3) Even if the Plaintiff, as the Defendant’s assertion, underassessment of the foreign currency debt of this case, provided excessive amount of the Plaintiff’s shares to the B, the net asset value at the time of conversion into the Plaintiff’s corporation would have decreased, and accordingly, the market value of the Plaintiff’s shares issued to the B would also be lower than that of the Plaintiff’s shares. Therefore, it cannot be deemed that the Plaintiff was distributed to OO
B. Relevant statutes
The entries in the attached Table-related statutes are as follows.
C. Determination
Article 52 of the Corporate Tax Act provides that a corporation’s wrongful calculation denial under Article 52 of the Corporate Tax Act is a system that, without a reasonable method by a person having a special relationship, unfairly evades or reduces tax burden by abusing the various forms of transactions listed in each subparagraph of Article 88(1) of the Enforcement Decree of the Corporate Tax Act without using a reasonable method, and is deemed to have income objective and reasonable by the person having a right to taxation, and is limited to cases where it is deemed that the person disregards economic rationality by denying or calculating the negative and unreasonable acts or calculations in light of the economic terms and conditions. Therefore, in a case where a corporation’s comprehensive acquisition of various assets is deemed to have been made, the determination of whether it constitutes an expensive acquisition by comparison with the market price of each individual asset with the overall transaction price and market price of the assets should be based on the comprehensive acquisition by transfer as a whole (see, e.g., Supreme Court Decision 2013Du1035, Sept. 27, 2013).

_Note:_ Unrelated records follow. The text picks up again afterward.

-- ==== Sys2Proof/Laws/State.lean ====
section
/-!
SUPPORT. What each update of the state leaves in each field, and what each look-up reads after it.
-/
namespace Sys2Proof.Machine

open Sys2Proof
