theorem test_met_UseBindingsOpenAndClose :
    let s := uses (some (handle1 never 64)) .none []
    (4096 ≤ (s.opS 2).toNat ∧ (s.opS 1).toNat < 4096) ∧ (s.me.ubN ≤ (2 : BitVec 3).toNat ∧
      (1 : BitVec 3).toNat < s.me.ubN) ∧
    (s.me.binding 1).st = .free ∧ ((uses none ⟨.reserved, 3, 8, 0⟩ []).me.binding 1).st ≠ .free ∧
      s.askOf .ctl 0 = none ∧
    (uses none .none [ask1 0 false 0]).askOf .ctl 0 = some (ask1 0 false 0) ∧
    (∀ k ∈ [0, 1, 4, 5, 6], (uses none .none [ask1 0 true k]).askOf .ctl 0 = some (ask1 0 true k)) ∧
    (uses none .none [ask1 1 true 0]).askOf .ctl 1 = some (ask1 1 true 0) ∧ s.beatsOn 1 = false ∧
    (let t := { withTile { tile1 .full [.mx] [] [] with sealed := true, ub := 1 } with cycle := 3 }
     ((t.updMe fun x => { x with mxUntil := 9, ubN := 2 }).updCore 0 fun k => { k with mxTiles := [(0,
       3)] }).beatsOn 1 = true) ∧
    (let t := unit1 (fun t => { t with resv := [⟨8, 3, 0, false, 0,
      6⟩] }) (uses (some (handle1 never 64)) ⟨.reserved, 3, 8, 0⟩ [])
     t.terms.resv.find? (fun r => decide (r.serial = (t.me.binding 1).serial ∧ r.holder = t.me.identity)) =
       some ⟨8, 3, 0, false, 0, 6⟩ ∧ (t.handle 3).isSome = true) := by decide +kernel
theorem test_useopen_denied : after (exec (.useopen 1 1) (uses none .none [ask1 0 true 1]))
    (fun t => t.iss.faults.map fun f => (f.cause, f.operand, f.detail, f.terms)) =
    some [(.termsDenied, some 3, some 1, 0x9003)] := by decide +kernel
theorem test_met_TheTermsUnitReservesCommitsAndRefuses :
    let q := ask1 0 false 0
    let s := uses (some (handle1 never 64)) .none [q]
    let put := fun (s : State) => (s.ctx 0).asks.find? (fun a => decide (a.slot = .ctl) && !a.answered)
    (put s = some q ∧ q.handle.toNat = 3 ∧ (uses none .none [q]).handle 3 = none) ∧
    (s.openCheck 0 3 = (0, false) ∧ 0 + 0 + 1 ≤ 64 ∧ s.terms.resv.length < 2 ^ 31) ∧
    ((uses (some (handle1 never 0)) .none [q]).openCheck 0 3 = (0, false) ∧ 0 < 0 + 0 + 1) ∧
    (uses (some (handle1 9 64)) .none [q]).openCheck 0 3 = (5, true) ∧
    (unit1 (fun t =>
      { t with synced := true, clockBase := 9 }) (uses (some (handle1 9 64)) .none [q])).openCheck 0 3 = (5, false) ∧
    (uses (some { handle1 never 64 with used := 2 }) .none [q]).openCheck 0 3 = (6, false) ∧
    put (uses none .none [ask1 1 false 0]) = some (ask1 1 false 0) ∧
    (let b := fun st => uses (some (handle1 9 64)) ⟨st, 3, 8, 0⟩ [ask1 2 false 0]
     put (b .reserved) = some (ask1 2 false 0) ∧ ((b .free).ctx 0 |>.binding 1).st = .free ∧
       ((b .reserved).ctx 0 |>.binding 1).st = .reserved ∧ ((b .committed).ctx 0 |>.binding 1).st = .committed ∧
       (b .reserved).tclock < 9 ∧ 9 ≤ (unit1 (fun t => { t with clockBase := 9 }) (b .reserved)).tclock ∧ 9 ≠ never) ∧
    (let t := unit1 (fun t => { t with nv := [⟨3, 64⟩] }) s
     t.terms.nv.find? (fun w => decide (w.handle = 3)) = some ⟨3, 64⟩ ∧ t.handle 3 = some (handle1 never 64)) := by
  decide +kernel
theorem test_open_reserves : after (exec (.termsUnitAnswer 0 .ctl)
    (uses (some (handle1 never 64)) .none [ask1 0 false 0]))
    (fun t => ((t.ctx 0).asks.map fun q => (q.check, q.serial), (t.handle 3).map Handle.reserved)) =
    some ([(0, 1)], some 1) := by decide +kernel
theorem test_first_beat_meters : after (exec (.termsUnitAnswer 0 .ctl)
    (uses (some { handle1 never 64 with reserved := 1 })
    ⟨.reserved, 3, 8, 0⟩ [ask1 2 false 0])) (fun t => ((t.handle 3).map fun x => (x.reserved, x.used, x.meter),
    ((t.ctx 0).binding 1).st)) = some (some (0, 1, 5), .committed) := by decide +kernel

/-! ### Traps and the ends of contexts (R83 to R92, R109, R210 to R220, R234) -/

/-- Context 0 with these faults of its bundle at 0x40, in a cluster whose Gecko keeps its ring at 0x8000. -/
def trp1 (l : List SlotFault) : State :=
  (ctl1.updMe fun x => { x with iss := { x.iss with faults := l, addr := 0x40, performed := 2 } }).updCluster 0 fun k =>
    { k with trbase := 0x8000 }
def flt1 (n : Nat) (c : Cause) : SlotFault := ⟨n, c, some 3, some 4, 0⟩
def rec1 (c : Cause) : TrapRec := ⟨0x40, c, 0, 2, 0, 1, 3, .zero, 0, 0, 4, 0, 0⟩
def frozen1 (c : Cause) : State := ctl1.updMe fun x => { x with frozen := true, trap := some (rec1 c) }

(4) The Plaintiff’s provision on the tax base of the former Enforcement Decree of the Corporate Tax Act (amended by Presidential Decree No. 2060, Apr. 3, 2009; Presidential Decree No. 20655, Apr. 2, 2009; Presidential Decree No. 20655, Apr. 2, 2007; Presidential Decree No. 20655, Feb. 28, 2007; Presidential Decree No. 20065, Feb. 28, 2006; Presidential Decree No. 2000, Feb. 24, 2007; Presidential Decree No. 200677, Feb. 28, 2007; Presidential Decree No. 200677, Feb. 28, 2006; Presidential Decree No. 2000, Feb. 24, 2006).
3. Conclusion
Therefore, the plaintiff's claim is dismissed as it is without merit. It is so decided as per Disposition.